Kathy Luinstra et al. J Clin Microbiol. 2011 Jun.

Abstract

The clinical and public health importance of influenza and other respiratory viruses has accelerated the development of highly sensitive molecular diagnostics, but data are limited regarding preanalytical stages of diagnostic testing. We evaluated CyMol, an alcohol-based transport medium, for its ability to maintain specimen integrity for up to 21 days of storage at various temperatures; for its ability to inactivate virus; and for its compatibility with antigen- or nucleic acid-based diagnostics for respiratory viruses in clinical samples. In mock-infected samples, both universal transport medium (UTM-RT) and CyMol maintained equivalent viral quantities for at least 14 days at room temperature or colder, whereas a dry swab collection maintained viral quantities only if refrigerated or frozen. CyMol inactivated influenza virus within 5 min of sample immersion.
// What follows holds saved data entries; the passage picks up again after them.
/-- With CALIBRATE over and the safe set back, ARM is entered (R536). -/
def State.nosafeCheck (s : State) : State :=
  if Nat.beq s.mode Mode.calibrate && s.is F.nvmStatNosafe && s.safeSet then s.toMode Mode.arm 4 else s

/-- The exit from LOOPBACK and SELFTEST (R560, R561). -/
def State.leaveTest (s : State) (cause : Nat) : State := s.toMode (if s.fullCond then Mode.run else Mode.degraded) cause

/-- RECOVER ends (R558): channels that wait for their first picture start it, and the module enters RUN or DEGRADED. -/
def State.recoverEnd (s : State) : State :=
  let s1 := s.each (List.range 256) (fun s n =>
    if Nat.beq (s.chan n).restart 3 && !Nat.beq (s.chState n) ChState.shed then
      s.updChan n (fun c => { c with codeFrom := c.cur.k + 1 })
    else s)
  let s2 := s1.bump F.sysCntRecovered 1
  let whole := s2.fullCond && (List.range 256).all (fun n => !Nat.beq (s2.chan n).want 1)
  s2.toMode (if whole then Mode.run else Mode.degraded) 4

/-- The channels that RECOVER rebuilds: admitted and neither SHED nor about to be. -/
def State.rebuilding (s : State) : List Nat :=
  (List.range 256).filter (fun n => s.admitted n && !Nat.beq (s.chState n) ChState.shed && !Nat.beq (s.chan n).want 1)

/-- RECOVER_REBUILD_COMPLETE: every context that is not shed holds its safe reconstruction. -/
def State.recoverDone (s : State) : State :=
  if Nat.beq s.mode Mode.recover && s.rebuilding.all (fun n => (s.chan n).recon) then s.recoverEnd else s
def execRecoverRebuildComplete (s : State) : Host.Outcome State Fault Refusal := .next s.recoverDone

/-- RECOVER_TIMEOUT: 250 ms after entry; a context without its safe reconstruction is shed. -/
def State.recoverLate (s : State) : State :=
  match s.fire Timer.recover with
  | some t =>
    if Nat.beq t.mode Mode.recover then
      (t.each (t.rebuilding.filter (fun n => !(t.chan n).recon)) State.shed).recoverEnd
    else t
  | none => s
def execRecoverTimeout (s : State) : Host.Outcome State Fault Refusal := .next s.recoverLate

/-! Requests -/

/-- A request is refused (R550, R553): counted, its REFUSAL event, and for a host its result. -/
def State.refuseReq (s : State) (r : ModeReq) (result : Nat) : State :=
  let s1 := (s.bump F.sysCntRefused 1).refusalEv 1 1 r.who (r.mode + result * 2 ^ 4)
  s1.cond (Nat.blt r.who 4) (fun s =>
    ((s.put F.sysReqStatLast r.mode).put F.sysReqStatResult result).flag F.sysReqStatRefused true)

/-- A request is taken, or kept pending. -/
def State.tookReq (s : State) (r : ModeReq) : State :=
  s.cond (Nat.blt r.who 4) (fun s => (s.put F.sysReqStatLast r.mode).put F.sysReqStatResult 1)

/-- A request that needs no channel to be running (R553). -/
def State.idleOnly (s : State) (r : ModeReq) : State :=
  if s.anyAdmitted then s.refuseReq r 5 else (s.tookReq r).toMode r.mode r.cause

/-- SAFE (R494, R502, R551, R554, R559): a SEL reaction in SAFE is met, and one in DRAIN acts on the channels. -/
def State.reqSafe (s : State) (r : ModeReq) : State :=
  let self := Nat.beq r.who 4 && Nat.beq (srcType r.src) (srcType (Src.selSelf 0))
  if s.modeIn [Mode.arm, Mode.run, Mode.degraded, Mode.recover, Mode.loopback, Mode.selftest]
      || (self && s.modeIn [Mode.load, Mode.calibrate]) then (s.tookReq r).toMode Mode.safe r.cause
  else if Nat.beq r.who 6 || (Nat.beq r.who 4 && Nat.beq s.mode Mode.safe) then s
  else if Nat.beq r.who 4 && Nat.beq s.mode Mode.drain then
    ((s.each (List.range 256) (fun s n => if s.runs n && !Nat.beq (s.chState n) ChState.shed then
      (s.losePath n Cancel.mode).updChan n (fun c => { c with wantSafe := true }) else s)).refuseReq r 4)
  else s.refuseReq r 4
UTM-RT- and CyMol-collected nasal swab specimens from 73 symptomatic students attending a campus health clinic were positive for a respiratory virus in 56.2% of subjects by multiplex PCR testing, including influenza A and B viruses, rhinovirus/enteroviruses, coronaviruses, respiratory syncytial virus, parainfluenza viruses, metapneumovirus, and adenovirus. Detection by PCR was equivalent in UTM-RT- and CyMol-collected specimens and in self- and staff-collected swabs. Direct fluorescent antibody (DFA) testing was substantially less sensitive (23.3%) than multiplex PCR, and DFA testing from UTM-RT-collected swabs was more sensitive than that from CyMol-collected swabs. These data indicate that an alcohol-based transport medium such as CyMol preserves respiratory virus integrity, rapidly inactivates viruses, and is compatible with PCR-based respiratory diagnostics.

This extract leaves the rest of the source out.